Being bored and wanting to hack on something, I decided to look into what it would take to get Rails, Varnish and ESI working. My biggest complaint about this process is that it works great in production but it makes local development a royal pain. You either just have to imagine the included content is there or you have to setup a local varnish server and work through the proxy. Neither sound fun.

So my idea was to change the way includes are rendered in development and use the actual ESI include in production. Now this is me just hacking for an hour, so it’s very basic.

First thing is to get Rails to do cache control properly. By default Rails passes all cache controls as must-revalidate, thus making the client request the page no matter what happens. This means huge loads on your server. So add this to your application controller.

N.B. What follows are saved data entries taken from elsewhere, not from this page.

/-- M⁻¹ as a function, or `none`: BREAKDOWN at setup (the preconditioner table; R286); `spd` for PCG and MINRES. -/
def precOf (fr : Frame) (kind order : Nat) (spd : Bool) (a : List SparseRow) (d : Vec) : Option (Vec → Vec) :=
  let f := fr.fmt
  let bad := d.any fun x => x.isZero || (spd && x.signBit)
  if kind = 0 then some id
  else if kind = 1 then
    if bad then none else some fun r => List.zipWith (fun x y => (sDiv x y).convert f) r d
  else if kind = 2 then
    let blocks := blocksOf a.length order
    let m := fun (b : Nat × Nat) => denseBlock a b.1 b.2
    if blocks.all fun b => (blockSolve spd (m b) (List.replicate b.2 (.zero false))).isSome then
      some fun r => blocks.flatMap fun b => ((blockSolve spd (m b) ((r.drop b.1).take b.2)).getD []).map fun x => x.convert f
    else none
  else
    let top := powerEstimate fr a d 10 (a.map fun _ => .one) (.zero false)
    let low := sDiv top (.fin false 30 0)
    let theta := sDiv (sAdd top low) (.fin false 2 0)
    let delta := sDiv (sSub top low) (.fin false 2 0)
    if bad || !finite [top] || !theta.isPos || !delta.isPos then none
    else some fun r =>
      let d0 := List.zipWith (fun x y => (sDiv (sDiv x y) theta).convert f) r d
      chebyshevSteps f a d r (sDiv (sMul (.fin false 2 0) theta) delta) delta order (sDiv delta theta) d0 d0

/-! ### PCG -/

/-- The state of a PCG recurrence, with the iterate of the lowest residual estimate. -/
structure Pcg where
  x : Vec
  r : Vec
  p : Vec
  rho : Fp
  best : Vec
  estimate : Fp
  deriving DecidableEq, Repr

/-- What ended a recurrence. -/
inductive Ended where
  | passed
  | limit
  | broke
  deriving DecidableEq, Repr

/-- An operator with its preconditioner and inner product. -/
structure Operator where
  apply : Vec → Vec
  prec : Vec → Vec
  dot : Vec → Vec → Fp
  fmt : Fmt

def Operator.norm (o : Operator) (v : Vec) : Fp := sSqrt (o.dot v v)

/-- Begin, or restart, from `x` with residual `r`. -/
def Operator.start (o : Operator) (x r : Vec) : Pcg :=
  let z := o.prec r
  { x := x, r := r, p := z, rho := o.dot r z, best := x, estimate := (o.dot r r).sqrt f64 .near }

/-- One iteration: `none` is a breakdown (σ ≤ 0, ρ ≤ 0, or a scalar that is not finite, R286); the second part is ‖r‖₂. -/
def Operator.step (o : Operator) (s : Pcg) : Option (Pcg × Fp) :=
  let q := o.apply s.p
  let sigma := o.dot s.p q
  if !sigma.isFinite || !s.rho.isFinite || !sigma.isPos || !s.rho.isPos then none
  else
    let alpha := Fp.div f64 .near s.rho sigma
    let x := axpy o.fmt alpha s.p s.x
    let r := axpy o.fmt alpha.neg q s.r
    let n := (o.dot r r).sqrt f64 .near
    let z := o.prec r
    let rho := o.dot r z
    let beta := Fp.div f64 .near rho s.rho
    if !alpha.isFinite || !n.isFinite || !beta.isFinite then none
    else
      let better := n.lt s.estimate
      some ({ x := x, r := r, p := axpy o.fmt beta s.p z, rho := rho, best := if better then x else s.best,
              estimate := if better then n else s.estimate }, n)

/-- PCG to a tolerance, without certification (the QP's inner solves): how it ended, iterations, state. -/
def Operator.runInner (o : Operator) (tol : Fp) : Nat → Nat → Pcg → Ended × Nat × Pcg
  | 0, it, s => (.limit, it, s)
  | fuel + 1, it, s =>
    match o.step s with
    | none => (.broke, it + 1, s)
    | some (t, n) => if n.le tol then (.passed, it + 1, t) else o.runInner tol fuel (it + 1) t

/-! ### Certification (R287, R288) -/

/-- γ = (w + 1) 2^-53 / (1 - (w + 1) 2^-53), rounded upward. -/
def gamma (w : Nat) : Fp :=
  let u := Fp.fin false (w + 1) (-53)
  Fp.div f64 .up u (Fp.sub f64 .down .one u)

/-- The longest row. -/
def widest (a : List SparseRow) : Nat := a.foldl (fun m r => max m r.length) 0

/-- The residual of x recomputed in FP64. -/
def residual (a : List SparseRow) (b x : Vec) : Vec :=
  List.zipWith (fun row bi => row.foldl (fun acc e => Fp.fma f64 .near e.2.neg (x.getD e.1 (.zero false)) acc) bi) a b

/-- |b| + |A| |x|, upward. -/
def magnitude (a : List SparseRow) (b x : Vec) : Vec :=
  List.zipWith (fun row bi => row.foldl (fun acc e => Fp.fma f64 .up e.2.abs (x.getD e.1 (.zero false)).abs acc) bi.abs) a b

/-- The certified bound RESID (R287). -/
def certifiedBound (fr : Frame) (a : List SparseRow) (b x : Vec) : Fp :=
  let norm := fun (v : Vec) => (reduce fr .up v v).sqrt f64 .up
  let rn := norm (residual a b x)
  let mn := norm (magnitude a b x)
  Fp.fma f64 .up (gamma (widest a)) mn rn

/-- ‖b‖₂ rounded downward. -/
def normDown (fr : Frame) (b : Vec) : Fp := (reduce fr .down b b).sqrt f64 .down

/-! ### Linear solves -/

/-- What a solve returns. -/
structure Solved where
  code : Nat
  iter : Nat
  inner : Nat
  x : Vec
  y : Vec
  z : Vec
  rho : Fp
  resid : Fp
  resid2 : Fp
  certRetry : Bool
  best : Vec
  estimate : Fp
  deriving DecidableEq, Repr, Inhabited

/-- A linear problem. -/
structure Linear where
  frame : Frame
  method : Nat
  mparam : Nat
  kind : Nat
  order : Nat
  a : List SparseRow
  b : Vec
  rtol : Fp
  maxit : Nat
  deriving DecidableEq, Repr

/-- The result of an iterate with its certified bounds. -/
def Linear.result (p : Linear) (code it : Nat) (x best : Vec) (estimate : Fp) (retry : Bool) : Solved :=
  { code := code, iter := it, inner := 0, x := x, y := [], z := [], rho := .zero false,
    resid := certifiedBound p.frame p.a p.b x, resid2 := normDown p.frame p.b, certRetry := retry, best := best, estimate := estimate }

def Linear.certified (p : Linear) (x : Vec) : Bool :=
  (certifiedBound p.frame p.a p.b x).le (Fp.mul f64 .down p.rtol (normDown p.frame p.b))

/-- The problem's operator with its preconditioner, or BREAKDOWN at setup. -/
def Linear.operator (p : Linear) : Option Operator :=
  (precOf p.frame p.kind p.order (decide (p.method < 2)) p.a (diagonal p.a)).map fun m =>
    { apply := spmv p.frame.fmt p.a, prec := m, dot := dot p.frame, fmt := p.frame.fmt }

/-- How a recurrence ended, the iterations done by then, its iterate, and the iterate of the lowest residual estimate so far. -/
structure Cycle where
  ended : Ended
  it : Nat
  x : Vec
  best : Vec
  estimate : Fp
  deriving DecidableEq, Repr

/-- The better of the best iterate so far and another. -/
def keepBest (c : Vec × Fp) (x : Vec) (n : Fp) : Vec × Fp := if n.lt c.2 then (x, n) else c

/-- PCG until its residual passes. -/
def Operator.runPcg (o : Operator) (tol : Fp) : Nat → Nat → Pcg → Cycle
  | 0, it, s => { ended := .limit, it := it, x := s.x, best := s.best, estimate := s.estimate }
  | fuel + 1, it, s =>
    match o.step s with
    | none => { ended := .broke, it := it + 1, x := s.x, best := s.best, estimate := s.estimate }
    | some (t, n) =>
      if n.le tol then { ended := .passed, it := it + 1, x := t.x, best := t.best, estimate := t.estimate } else o.runPcg tol fuel (it + 1) t
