/-- R362: the firing's commits, unless they were made with a sweep of that instant; its releases, if tasks name the comparator, are still to come
(R357). -/
def execTaskCommit (spindle cmp : Nat) (s : State) : Reply :=
  let n := spindle % 8
  let c := cmp % 64
  if s.wasServed n c then .next (if (s.releasesAt [(n, c)]).isEmpty then s.dropServed n c else s)
  else if !s.tskRuns || (takeDue n (64 + c) s.spn.due).isSome then .next s
  else
    match s.firing Consumer.tsk n c with
    | none => .next s
    | some (s, _) =>
      let s := s.commitInstant [(n, c)]
      .next (if (s.releasesAt [(n, c)]).isEmpty then s
        else { s with spn := { s.spn with due := { s.spn.fired with cmp := 64 + c } :: s.spn.due } })

/-- TSK's commits of the instant of a sweep (R389); their releases, if tasks name the comparators, are still to come. -/
def State.commitsBefore (s : State) (x : Crossing) : State :=
  if !s.tskRuns then s
  else
    let raw := (s.waitingAt Consumer.tsk x).filter fun e => decide (e.cmp < 64)
    let due := s.spn.due.map fun e => if raw.contains e then { e with cmp := 64 + e.cmp } else e
    let s : State := { s with spn := { s.spn with due := due } }
    s.commitInstant (raw.map fun e => (e.spindle, e.cmp))

/-- R386, R389: the sweep of a firing, after the task commits of its instant. While a hand-over withholds sweeps (R513), a firing starts none. -/
def execSweepStart (s : State) : Reply :=
  let n := s.sweepSpindle
  if s.wasServed n s.sweepComparator then .next (s.dropServed n s.sweepComparator)
  else if !s.cleRuns then .next s
  else
    match s.firing Consumer.cle n s.sweepComparator with
    | none => .next s
    | some (s, t) =>
      let s := s.commitsBefore s.spn.fired
      .next (if s.withholds then s else s.startSweep t)

/-- TSK's comparators that fired with the cut comparator at its last firing, itself among them: those of its spindle that have its last target. -/
def State.cutFirings (s : State) : List (Nat × Nat) :=
  let n := s.cutSpindle % 8
  let k := s.comparator n (s.cutComparator % 64)
  let x := if k.onTravel then (s.spin n).travel else (s.spin n).pos
  match (k.targets x (k.div + 2) (x - max 1 k.mult * 2 ^ 32)).getLast? with
  | none => [(n, s.cutComparator % 64)]
  | some t => ((List.range 64).filter fun c =>
      c == s.cutComparator % 64 || (s.consumerOf n c == Consumer.tsk && (s.comparator n c).onTravel == k.onTravel &&
        (s.comparator n c).next (t - 1) == t)).map fun c => (n, c)

/-- R513: the target applies the FINAL checkpoint, takes control, and performs the releases withheld at the final cut; not after the next firing of
the cut comparator (R514). -/
def execFinalTake (s : State) : Reply :=
  match s.hinge.stored with
  | none => .next s
  | some c =>
    if !(c.final && s.mode == Mode.standby && s.wardenOk && !s.unfit) then .next s
    else
      let s := s.finishApply
      if s.waits (s.cutSpindle % 8) (s.cutComparator % 64) then .next s.tell
      else
        let s := s.takeControl
        .next (if s.claim = 0 then s else (s.releaseAll s.cutFirings s.chip.up).releasePended)

/-- R514: at the next firing of the cut comparator the active unit releases again, and the target does not take control any more. -/
def execAbandoned (s : State) : Reply :=
  let n := s.cutSpindle % 8
  let c := s.cutComparator % 64
  let final := match s.hinge.stored with
    | some c => c.final
    | none => false
  if !(s.withholds || (final && s.mode == Mode.standby)) then .next s
  else
    match s.firing Consumer.tsk n c with
    | none => .next s
    | some (s, _) =>
      if s.withholds then .next (s.taskInstant s.spn.fired false)
      else .next (s.setHinge { s.hinge with stored := s.hinge.stored.map fun c => { c with final := false } })

/-- R515: REVERT_REQ after REVERT_HOLD of steady readiness under an ACTIVE peer of lower RANK; time passes up to then. -/
def execRevertReq (s : State) : Reply :=
  let lower := ([0, 1] : List Nat).any fun p => s.heard p && s.peerState p == Unit.active && decide (s.peerRank p < s.ownRank)
  match s.hinge.steady with
  | none => .next s
  | some t =>
    if !(s.hingeRevert && s.mode == Mode.standby && lower && !s.hinge.revert) then .next s
    else
      let s := (s.elapse ((t + s.num Reg.hngRevertHold * 1000000000 - s.chip.up + 3) / 4)).tell
      .next (if s.hinge.steady.isSome then (s.setHinge { s.hinge with revert := true }).tell else s)

end Sys2Proof.Machine
end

def cache_control(options = {})
  unless Rails.env == 'development'
    options[:type] ||= 'public'
    options[:ttl] = 60
    headers['Cache-Control'] =
      "#{options[:type]},max-age=#{options[:ttl]}"
  end
end

Now in the actions that you want cached, call this method with the desired :ttl option. Right off the bat, even without varnish, you can reduce the load on your servers. You could also add this as a global before filter if you so choose.

Next is the ESI part. Add this code to your application helper file. Call this method with the include/partial you want to “hot” load.


def render_esi(path)
  if Rails.env == 'development'
    div_id = Digest::MD5.hexdigest(path + rand.to_s)
    out = content_tag(:div, :id => div_id) do '' end
    out += content_tag(:script, :type => 'text/javascript') do
      '$.ajax({ 
        type:"GET", 
        url:"' + path + '", 
        dataType:"html", 
        success:function(html) { 
        $("#' + div_id + '").html(html)
      }});'
    end
  else
    '<esi:include src="' + path + '" />'
  end
end

When your in development mode, your page will make an AJAX call to load the content. It will look exactly the same as if it was loaded through ESI and it will go through the Rails stack so you won’t get any different behaviour in production mode. If your in production mode, it will just output the ESI include tag. The rest of the config is done through the Varnish config. You could even set ttls for your ESI includes.

There are improvements that can be made of course. For instance, in my testing, I set up a Includes controller that just contained several simple actions. In the real world this could get unwieldy. And of course I would rather not do this using an AJAX call, but even to this day Rails has no easy/clean way of rendering other controller views inline. Maybe that will change with Rails 3.0.